Could you copy each line of the entries that contains "exists"?

• [Saved entries]

============

-- ==== Sys2Proof/Machine/Framer.lean ====
section
/-! DEFINITION. The bitstream framer with header (spec/42_framer.md): the commands WRITE and READ. -/

namespace Sys2Proof.Machine

/-- Byte k of the persisted file of the document: the header, then immediately the packed tiles (spec/20_memory.md R56,
spec/42_framer.md R141). -/
def fileByte (s : State) (k : Nat) : Byte :=
  let w := s.docW.toNat
  let rc := rowCount s.docMode
  if k < hdrLen then (header s.docMode (w / 8) (s.docH.toNat / rc)).getD k 0
  else encodeByte (pixCell s) w rc (k - hdrLen)

/-- WRITE (spec/42_framer.md R141, R142). -/
def execWrite (s : State) : Result :=
  let w := s.docW.toNat
  let h := s.docH.toNat
  if ¬ DocWellFormed s then raise .geometry s
  else if w / 8 > tcMax ∨ h / rowCount s.docMode > tcMax then raise .unrepresentable s
  else done (storeStream s (hdrLen + w * h / 4) (fileByte s))

/-- The first four bytes of the stream are MAGIC, compared byte by byte (spec/42_framer.md R145, spec/20_memory.md R52). -/
abbrev MagicMatches (s : State) : Prop :=
  strmByte s 0 = Config.magic 0 ∧ strmByte s 1 = Config.magic 1 ∧ strmByte s 2 = Config.magic 2 ∧ strmByte s 3 = Config.magic 3

/-- READ (spec/42_framer.md R143): the checks in the order of that rule (R144 to R147), then the load (R148, R149). -/
def execRead (s : State) : Result :=
  let m := modeOfHeader (strmByte s 5)
  let tx := (strmByte s 6).toNat
  let ty := (strmByte s 7).toNat
  if s.slen.toNat < hdrLen then raise .truncated s
  else if ¬ MagicMatches s then raise .unrecognized s
  else if strmByte s 4 ≠ versionByte then raise .unrecognized s
  else if tx = 0 ∨ ty = 0 then raise .geometry s
  else if s.slen.toNat < hdrLen + packedLength m tx ty then raise .truncated s
  else done (loadDocument s m tx ty hdrLen)

end Sys2Proof.Machine
end

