/-! ## The host port -/

/-- RD REG:n returns the register's value, CMD and undefined numbers reading 0, and changes nothing else (spec/44_host_access.md
R171; that the value returned is appended to `replies` is the model's form of it, log entry 3). -/
def Obligations.RegisterReadsReturnTheirValue : Prop :=
  ∀ (s : State) (n : Nat) (rest : List HostAction), s.pending = .rdReg n :: rest →
    ∃ v : Word, step s = .next ((s.setPending rest).addReply (.reg v)) ∧
      v.toNat = if n = 1 then s.status.toNat else if n = 2 then s.docW.toNat else if n = 3 then s.docH.toNat
        else if n = 4 then rowCount s.docMode else if n = 5 then s.slen.toNat else 0

/-- WR REG:n, v for n ≠ 0: register 4 takes 8 and 16 only, register 5 takes values up to STRM_CAP only, and every other write changes
nothing (spec/44_host_access.md R172). -/
def Obligations.RegisterWritesSetModeAndLength : Prop :=
  ∀ (s : State) (n : Nat) (v : Word) (rest : List HostAction), n ≠ 0 → s.pending = .wrReg n v :: rest →
    (n = 4 → v = 8 → step s = .next ((s.setPending rest).setMode .rows8)) ∧
    (n = 4 → v = 16 → step s = .next ((s.setPending rest).setMode .rows16)) ∧
    (n = 4 → v ≠ 8 → v ≠ 16 → step s = .next (s.setPending rest)) ∧
    (n = 5 → v.toNat ≤ 4194304 → ∃ l : Length, l.toNat = v.toNat ∧ step s = .next ((s.setPending rest).setSlen l)) ∧
    (n = 5 → 4194304 < v.toNat → step s = .next (s.setPending rest)) ∧
    (n ≠ 4 → n ≠ 5 → step s = .next (s.setPending rest))

/-- RD PIX:k returns cell k when it exists and 0 otherwise (spec/44_host_access.md R174); RD STRM:k returns byte k when k < 4194304,
whether or not k < SLEN, and 0 otherwise (R176). Neither changes anything else. -/
def Obligations.MemoryReadsReturnTheUnit : Prop :=
  ∀ (s : State) (k : Nat) (rest : List HostAction),
    (s.pending = .rdPix k :: rest → k < s.docW.toNat * s.docH.toNat →
      step s = .next ((s.setPending rest).addReply (.pix (pixCell s k)))) ∧
    (s.pending = .rdPix k :: rest → s.docW.toNat * s.docH.toNat ≤ k →
      step s = .next ((s.setPending rest).addReply (.pix 0))) ∧
    (s.pending = .rdStrm k :: rest → k < 4194304 → step s = .next ((s.setPending rest).addReply (.strm (strmByte s k)))) ∧
    (s.pending = .rdStrm k :: rest → 4194304 ≤ k → step s = .next ((s.setPending rest).addReply (.strm 0)))

/-- WR PIX:k, v stores all 8 bits of v in cell k when that cell exists, and changes nothing otherwise; every other cell, STATUS, the
geometry, the mode, the stream and the host's answers are unchanged (spec/44_host_access.md R175). -/
def Obligations.PixelWriteStoresOneCell : Prop :=
  ∀ (s : State) (k : Nat) (v : Byte) (rest : List HostAction), s.pending = .wrPix k v :: rest →
    (k < s.docW.toNat * s.docH.toNat → ∃ t, step s = .next t ∧ pixCell t k = v ∧ (∀ j, j ≠ k → pixCell t j = pixCell s j) ∧
      t.docW = s.docW ∧ t.docH = s.docH ∧ t.docMode = s.docMode ∧ t.strm = s.strm ∧ SameStream s t ∧ t.status = s.status ∧
      t.pending = rest ∧ t.replies = s.replies ∧ t.resets = s.resets) ∧
    (s.docW.toNat * s.docH.toNat ≤ k → step s = .next (s.setPending rest))

/-- WR STRM:k, v stores v in byte k when k < 4194304, whether or not k < SLEN, and changes nothing otherwise; every other byte, SLEN,
STATUS, the document and the host's answers are unchanged (spec/44_host_access.md R177). -/
def Obligations.StreamWriteStoresOneByte : Prop :=
  ∀ (s : State) (k : Nat) (v : Byte) (rest : List HostAction), s.pending = .wrStrm k v :: rest →
    (k < 4194304 → ∃ t, step s = .next t ∧ strmByte t k = v ∧ (∀ j, j ≠ k → strmByte t j = strmByte s j) ∧
      t.slen = s.slen ∧ t.pix = s.pix ∧ SameDocument s t ∧ t.status = s.status ∧
      t.pending = rest ∧ t.replies = s.replies ∧ t.resets = s.resets) ∧
    (4194304 ≤ k → step s = .next (s.setPending rest))

/-- The reset step: whatever the state before, DOC_W = DOC_H = 8, every cell 0 and no other cell, SLEN = 0, STATUS = 0; what the host
has still to perform and what it was answered are not the block's (spec/10_state.md R37, spec/70_reset_and_hazards.md R220). Nothing is
said of STRM, which is unspecified. -/
def Obligations.ResetGivesTheDefaultDocument : Prop :=
  ∀ (s : State) (rest : List HostAction), s.pending = .reset :: rest →
    ∃ t, step s = .next t ∧ t.docW = 8 ∧ t.docH = 8 ∧ (∀ k, pixCell t k = 0) ∧ NoCellBeyond t ∧ t.slen = 0 ∧ t.status = 0 ∧
      t.pending = rest ∧ t.replies = s.replies

/-- After the reset step the mode is Rows8 and the document is well-formed: the spec's own inference from the invariant on heights
(spec/10_state.md section 9, the row DOC_MODE; log entry 5). -/
def Obligations.ResetModeIsRowsEight : Prop :=
  ∀ (s t : State) (rest : List HostAction), s.pending = .reset :: rest → step s = .next t →
    t.docMode = .rows8 ∧ DocWellFormed t

/-- With nothing asked of it the block does nothing (spec/10_state.md section 1: it never changes state on its own; that a step is then
a wait is the model's, log entry 3). -/
def Obligations.IdleHostLeavesTheBlockAlone : Prop :=
  ∀ s : State, s.pending = [] → step s = .next s

/-! ## The whole machine -/

/-- No step faults or is refused: with an action pending the host has one action less to perform, and with none pending `pending` stays
empty. That every transaction completes is spec/44_host_access.md's (its sections on transactions and the end of a run); that nothing
at all stops the machine is read from it (log entry 9, DEDUCED, which names this statement); that there is a step with no action pending,
and that the host's actions stand in a list, is the model's choice (log entry 3). -/
def Obligations.EveryStepCompletes : Prop :=
  ∀ s : State, ∃ t, step s = .next t ∧ t.pending = s.pending.tail

/-- Of the transactions only a write to REG:0 can change STATUS; the reset step, which is no transaction, can too
(spec/44_host_access.md R170). -/
def Obligations.OnlyCommandIssueChangesStatus : Prop :=
  ∀ s t : State, step s = .next t → t.status ≠ s.status →
    ∃ rest, (∃ w, s.pending = .wrReg 0 w :: rest) ∨ s.pending = .reset :: rest

/-- The geometry changes only in a CMD write of a DECODE, READ or RESIZE that ends with STATUS 0, and in the reset step
(spec/10_state.md section 4, DOC_W and DOC_H). -/
def Obligations.GeometryChangesOnlyBySuccessfulReplacement : Prop :=
  ∀ s t : State, step s = .next t → t.docW ≠ s.docW ∨ t.docH ≠ s.docH →
    ∃ rest, s.pending = .reset :: rest ∨
      ∃ w i, s.pending = .wrReg 0 w :: rest ∧ decodeWord w = .ok i ∧ i ≠ .encode ∧ i ≠ .write ∧ t.status = 0

/-- The invariants of every reachable state, and a well-formed document, hold right after reset (spec/10_state.md sections 6 and 9). -/
def Obligations.InvariantsHoldAtReset : Prop :=
  Inv State.reset ∧ DocWellFormed State.reset

/-- Every step keeps the invariants of spec/10_state.md section 6 (which the spec derives): the cells that exist, the geometry, SLEN,
STATUS, and the canonical form of both memories. -/
def Obligations.StepKeepsInvariants : Prop :=
  ∀ s t : State, Inv s → step s = .next t → Inv t

/-- The document can stop being well-formed only through a host write of DOC_MODE = 16 while DOC_H % 16 = 8 (spec/10_state.md section
6, which the spec derives). -/
def Obligations.WellFormednessLostOnlyByModeWrite : Prop :=
  ∀ s t : State, Inv s → DocWellFormed s → step s = .next t → ¬ DocWellFormed t →
    ∃ rest, s.pending = .wrReg 4 16 :: rest ∧ s.docH.toNat % 16 = 8

/-- Under the invariants a document is malformed exactly when the mode is Rows16 and DOC_H % 16 = 8 (spec/41_tile_codec.md section 2,
ENCODE, exceptions). -/
def Obligations.MalformedExactlyWhenModeOutrunsHeight : Prop :=
  ∀ s : State, Inv s → (¬ DocWellFormed s ↔ s.docMode = .rows16 ∧ s.docH.toNat % 16 = 8)
end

============

• [Output for this exercise]
/-- RD PIX:k returns cell k when it exists and 0 otherwise (spec/44_host_access.md R174); RD STRM:k returns byte k when k < 4194304,
/-- WR PIX:k, v stores all 8 bits of v in cell k when that cell exists, and changes nothing otherwise; every other cell, STATUS, the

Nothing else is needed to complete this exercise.